Cemil nodded. His gaze was fixed directly on Osmund, and try as he might, the former prince of Valcrest couldn’t look away.
“If you take a position in my house,” Cemil began, stressing each word, “I promise none, including myself, shall lay a hand on you. Do your work, and you will always have food to eat and a place to sleep, and an income to live on and to spend as you wish. I swear it.”
Osmund’s every sense screamed at him to look away. That in spite of Cemil’s kind words, Osmund would bleed if he were foolish enough to believe him. That had been the way of things all his life: Kind words were a weapon meant to inflict greater suffering on him later.
Yet, to his own surprise, something deep within himself fought back. He studied Şehzade Cemil, his steady gaze, his serious expression, and made his decision.
“I want to stay here with you,” Osmund professed. Any other option had vanished from his mind. Cemil nodded curtly, and stood. It felt like a spell being lifted, and Osmund was dizzy with it.
“I accept your decision,” Cemil said. “Welcome. Eat, and rest for the night.
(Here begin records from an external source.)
-- ==== Sys2Proof/Machine/Pages.lean ====
section
/-! DEFINITION. PAGE_CTRL: enabling and disabling blocks, drains and force-aborts (R26, R28, R382 to R384), and reset requests by
domain (R375, R465). -/

namespace Sys2Proof.Machine

/-! ### Ending work by force (R145, R382) -/

/-- The class C pairs of a cluster are given back to their owner, and its reference buffer empties (R382, R207). -/
def Dev.giveBack (d : Dev) (cl : Nat) : Dev :=
  let d := d.loseTiles (· == cl)
  let d := (d.threadsWith fun k t => k / 256 == cl && t.cls == 0 && t.state != .idle).foldl Dev.freeThread d
  d.put (Reg.RED_REF_STATUS_held cl) 0

/-- The threads of classes A and G that a force-abort of a page ends. -/
def Dev.abortThreads (d : Dev) (pg : Nat) : List Nat :=
  let i := pageInstance pg
  let own (ks : List Nat) : List Nat := ks.filter fun k => (d.thread k).cls != 0
  match pageBlock pg with
  | some .clu => own (d.threadsWith fun k t => k / 256 == i && t.state != .idle)
  | some .vec => own (d.issuingKinds i [2])
  | some .red => own (d.issuingKinds i [3])
  | _ => []

/-- The items that a force-abort of a page ends: descriptors, messages or accesses (R373). -/
def Dev.abortItems (d : Dev) (pg : Nat) : Nat :=
  let i := pageInstance pg
  match pageBlock pg with
  | some .port => (d.port i).queue.length
  | some .agp => (d.aport i).down.length
  | some .mgmt | some .fwl => b2n (d.pageBusy pg)
  | _ => (d.abortThreads pg).length

/-- The work of a block is force-aborted (R382): commands end with 0x0B, class C work goes back to its owner, queued messages of a
port are discarded, a fetch ends with 0x09. Messages to an agent stay for their resending (R168); a remote access is ended by its
own page (Dev.forceAbort). -/
def Dev.abortWork (d : Dev) (pg : Nat) : Dev :=
  let i := pageInstance pg
  let d := d.endCommands 0x0B (d.abortThreads pg)
  match pageBlock pg with
  | some .clu | some .red => d.giveBack i
  | some .port => d.setPort i { d.port i with queue := [] }
  | some .fwl => d.fwlAbort
  | _ => d

/-- A block's work ends by force (R382). -/
def Dev.forceAbort (d : Dev) (pg : Nat) : Dev :=
  if pageBlock pg = some .mgmt then (if d.flag Reg.MGMT_RA_STATUS_busy then d.raEnd 0x02 else d) else d.abortWork pg

/-! ### Enabling (R26, R28) -/

/-- A page is enabled: messages that waited for an agent are sent (R382). -/
def Dev.pageOnNow (d : Dev) (pg : Nat) : Dev :=
  let d := (d.put (Reg.PAGE_CTRL_enable pg) 1).put (Reg.PAGE_STATUS_enabled pg) 1
  let a := pageInstance pg
  if (pageBlock pg = some .agp ∨ (pageBlock pg = some .port ∧ a < 8)) ∧ d.downOpen a then
    (d.aport a).down.foldl (fun (d : Dev) m => d.downOut a m) d
  else d

/-- enable written to 1 (R28): held while the block drains, ignored while its domain is in reset. -/
def Dev.pageEnable (d : Dev) (pg : Nat) : Dev :=
  if !d.pageThere pg ∨ d.pageInReset pg then d
  else match Tab.find pg d.drains with
    | some x => { d with drains := Tab.insert pg { x with reenable := true } (Tab.erase pg d.drains) }
    | none => if d.pageOn pg then d else d.pageOnNow pg

/-! ### Disabling and drains (R26, R382, R383) -/

/-- A job is admitted here. -/
def Dev.jobAdmitted (d : Dev) : Bool := d.jobs.any fun e => e.2.phase == 2

/-- The pages that stay enabled while a job is admitted (R384). -/
def keptForJobs : Block → Bool
  | .agr | .stp | .mir | .flow | .mbr | .time | .ptp | .tense => true
  | _ => false

/-- A drain is over (R28, R383): the block is idle, and enabled again when an enable was held. -/
def Dev.drainOver (d : Dev) (pg : Nat) : Dev :=
  let again := ((Tab.find pg d.drains).map DrainSt.reenable).getD false
  let d := ({ d with drains := Tab.erase pg d.drains }).put (Reg.PAGE_STATUS_draining pg) 0
  if again then d.pageOnNow pg else d

/-- The commands on a cluster run to their boundary (R382). -/
def Dev.drainCluster (d : Dev) (cl : Nat) : Dev :=
  (d.threadsWith fun k t => k / 256 == cl && t.state != .idle && t.cls != 0).foldl Dev.drainThread d

/-- A block is disabled (R26, R382): it refuses new work, and drains or is force-aborted at once. -/
def Dev.pageOffNow (d : Dev) (pg : Nat) (b : Block) : Dev :=
  let d := (d.put (Reg.PAGE_CTRL_enable pg) 0).put (Reg.PAGE_STATUS_enabled pg) 0
  if !drainCap b then d
  else if d.flag (Reg.PAGE_CTRL_drain pg) then
    let x : DrainSt := ⟨d.get (Reg.PAGE_CTRL_drain_limit pg), d.nowUs, false⟩
    let d := ({ d with drains := Tab.insert pg x d.drains }).put (Reg.PAGE_STATUS_draining pg) 1
    let d := d.put (Reg.PAGE_STATUS_forced pg) 0
    let d := if b = .clu then d.drainCluster (pageInstance pg) else d
    if d.pageBusy pg then d else d.drainOver pg
  else d.forceAbort pg

/-- enable written to 0: ignored in a reset (R28), and while a job is admitted on the pages of R384; a held enable is given up. -/
def Dev.pageDisable (d : Dev) (pg : Nat) : Dev :=
  match pageBlock pg with
  | none => d
  | some b =>
    if !d.pageThere pg ∨ d.pageInReset pg ∨ (keptForJobs b && d.jobAdmitted) ∨ b = .vfInfo ∨ b = .vfCtx ∨ b = .vfDb then d
    else match Tab.find pg d.drains with
      | some x => { d with drains := Tab.insert pg { x with reenable := false } (Tab.erase pg d.drains) }
      | none => if d.pageOn pg then d.pageOffNow pg b else d

def execPageEnable (pg : BitVec 17) (s : State) : Host.Outcome State Fault Refusal := .next { s with dev := s.dev.pageEnable pg.toNat }

def execPageDisable (pg : BitVec 17) (s : State) : Host.Outcome State Fault Refusal := .next { s with dev := s.dev.pageDisable pg.toNat }

/-- The accepted work of a draining block has reached its boundary (R383), or the queues of a link that leaves have drained (R274). -/
def Dev.drainIdle (d : Dev) (pg : Nat) : Dev :=
  let d := if pageBlock pg = some .port then d.leavePort (pageInstance pg) false else d
  if (Tab.find pg d.drains).isSome && !d.pageBusy pg then d.drainOver pg else d

def execDrainIdle (pg : BitVec 17) (s : State) : Host.Outcome State Fault Refusal := .next { s with dev := s.dev.drainIdle pg.toNat }

/-- A record of the drain ring (R373): page and time, items and contexts. -/
def Dev.drainReport (d : Dev) (pg elapsed items ctxs : Nat) : Dev :=
  let head := d.get Reg.FLT_DRAIN_IDX_head
  let r := (pack [(52, 12, pg), (0, 32, elapsed)], pack [(32, 32, items), (16, 16, ctxs)])
  ({ d with drainLog := Tab.set d.drainLog head (0, 0) r }).put Reg.FLT_DRAIN_IDX_head (head + 1)

/-- An uncorrectable error in a hub memory (R373). -/
def Dev.hubEcc (d : Dev) (ecc : Bool) : Dev := if ecc then d.raise Src.FLT_hub_ecc else d

/-- drain_limit passes (R383): force-abort, forced, a record in the ring, drain_forced. A port that the plan no longer expects, whose
queue has not drained within its page's limit, is quarantined (R274). -/
def Dev.drainLimit (d : Dev) (pg : Nat) : Dev :=
  match Tab.find pg d.drains with
  | none => if pageBlock pg = some .port then d.leavePort (pageInstance pg) true else d
  | some x =>
    let items := d.abortItems pg
    let ctxs := (((d.abortThreads pg).map fun k => (d.thread k).ctx).eraseDups).length
    let d := (d.forceAbort pg).put (Reg.PAGE_STATUS_forced pg) 1
    let d := (d.drainReport pg (d.nowUs - x.start) items ctxs).incE Cnt.FLT_CNT_DRAIN_FORCED
    (d.raise Src.FLT_drain_forced).drainOver pg

def execDrainLimit (pg : BitVec 17) (ecc : Bool) (s : State) : Host.Outcome State Fault Refusal :=
  .next { s with dev := (s.dev.drainLimit pg.toNat).hubEcc ecc }

/-! ### Reset requests (R26, R28, R375) -/

/-- A reset of an agent begins (R375): its pages and its AGP page are in reset, its port trains. -/
def Dev.agentResetBegin (d : Dev) (a : Nat) : Dev :=
  let pages := ((List.range 6).map fun k => 0x1000 * (a + 1) + k) ++ [0x080 + a]
  let d := pages.foldl (fun (d : Dev) pg => (d.abandonDrain pg).put (Reg.PAGE_STATUS_reset_active pg) 1) d
  (d.points a 5 500).setAgentPort a 1

/-- PAGE_CTRL.reset_req (R26, R28): ignored while the domain is in reset or where the page has none; a drain in progress is abandoned. -/
def Dev.resetReq (d : Dev) (pg : Nat) : Dev :=
  match pageBlock pg with
  | none => d
  | some b =>
    if !d.pageThere pg ∨ d.pageInReset pg then d
    else match resetDomain b with
      | 1 | 2 => d.restart
      | 4 => (match pagePart pg with | some p => (d.abandonDrain pg).resetPartition p | none => d)
      | 5 => (d.abandonDrain pg).portReset (pageInstance pg)
      | 6 => d.agentResetBegin (if b = .agp then pageInstance pg else pg / 0x1000 - 1)
      | _ => d

def execResetReq (pg : BitVec 17) (s : State) : Host.Outcome State Fault Refusal := .next { s with dev := s.dev.resetReq pg.toNat }

end Sys2Proof.Machine
end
Tomorrow, when you’re ready, you may begin caring for Anaya and the other horses.” He paused at the door. “Shall I send someone to fetch the rest of your belongings?”
Osmund felt a dazed laugh emerge from his throat as he shook his head. “I have nothing to bring,” he said honestly. But before Cemil could go, he added in haste, “Th-thank you again for your… for your kindness. I… I hope not to disappoint you.”
Even if he were to somehow die tomorrow, Osmund decided it would be worth it, just for how good it felt to believe that such a man could look at him that way and mean it. Better than spending the rest of his life being raided by cats, anyway.
Cemil waved away his sentiments. “Look healthy next time I see you,” he said. Then, he was gone.
The silence that followed the closed door felt enormous as the weight of all that had happened settled in. Osmund supposed this humble room was meant for him. He sat on his bed and stared at his wall. This was a broom closet compared to his old room in the castle, but somehow he liked it better all the same.
Cemil had promised never to lay a hand on him.
I’d like it very much if he did, Osmund thought.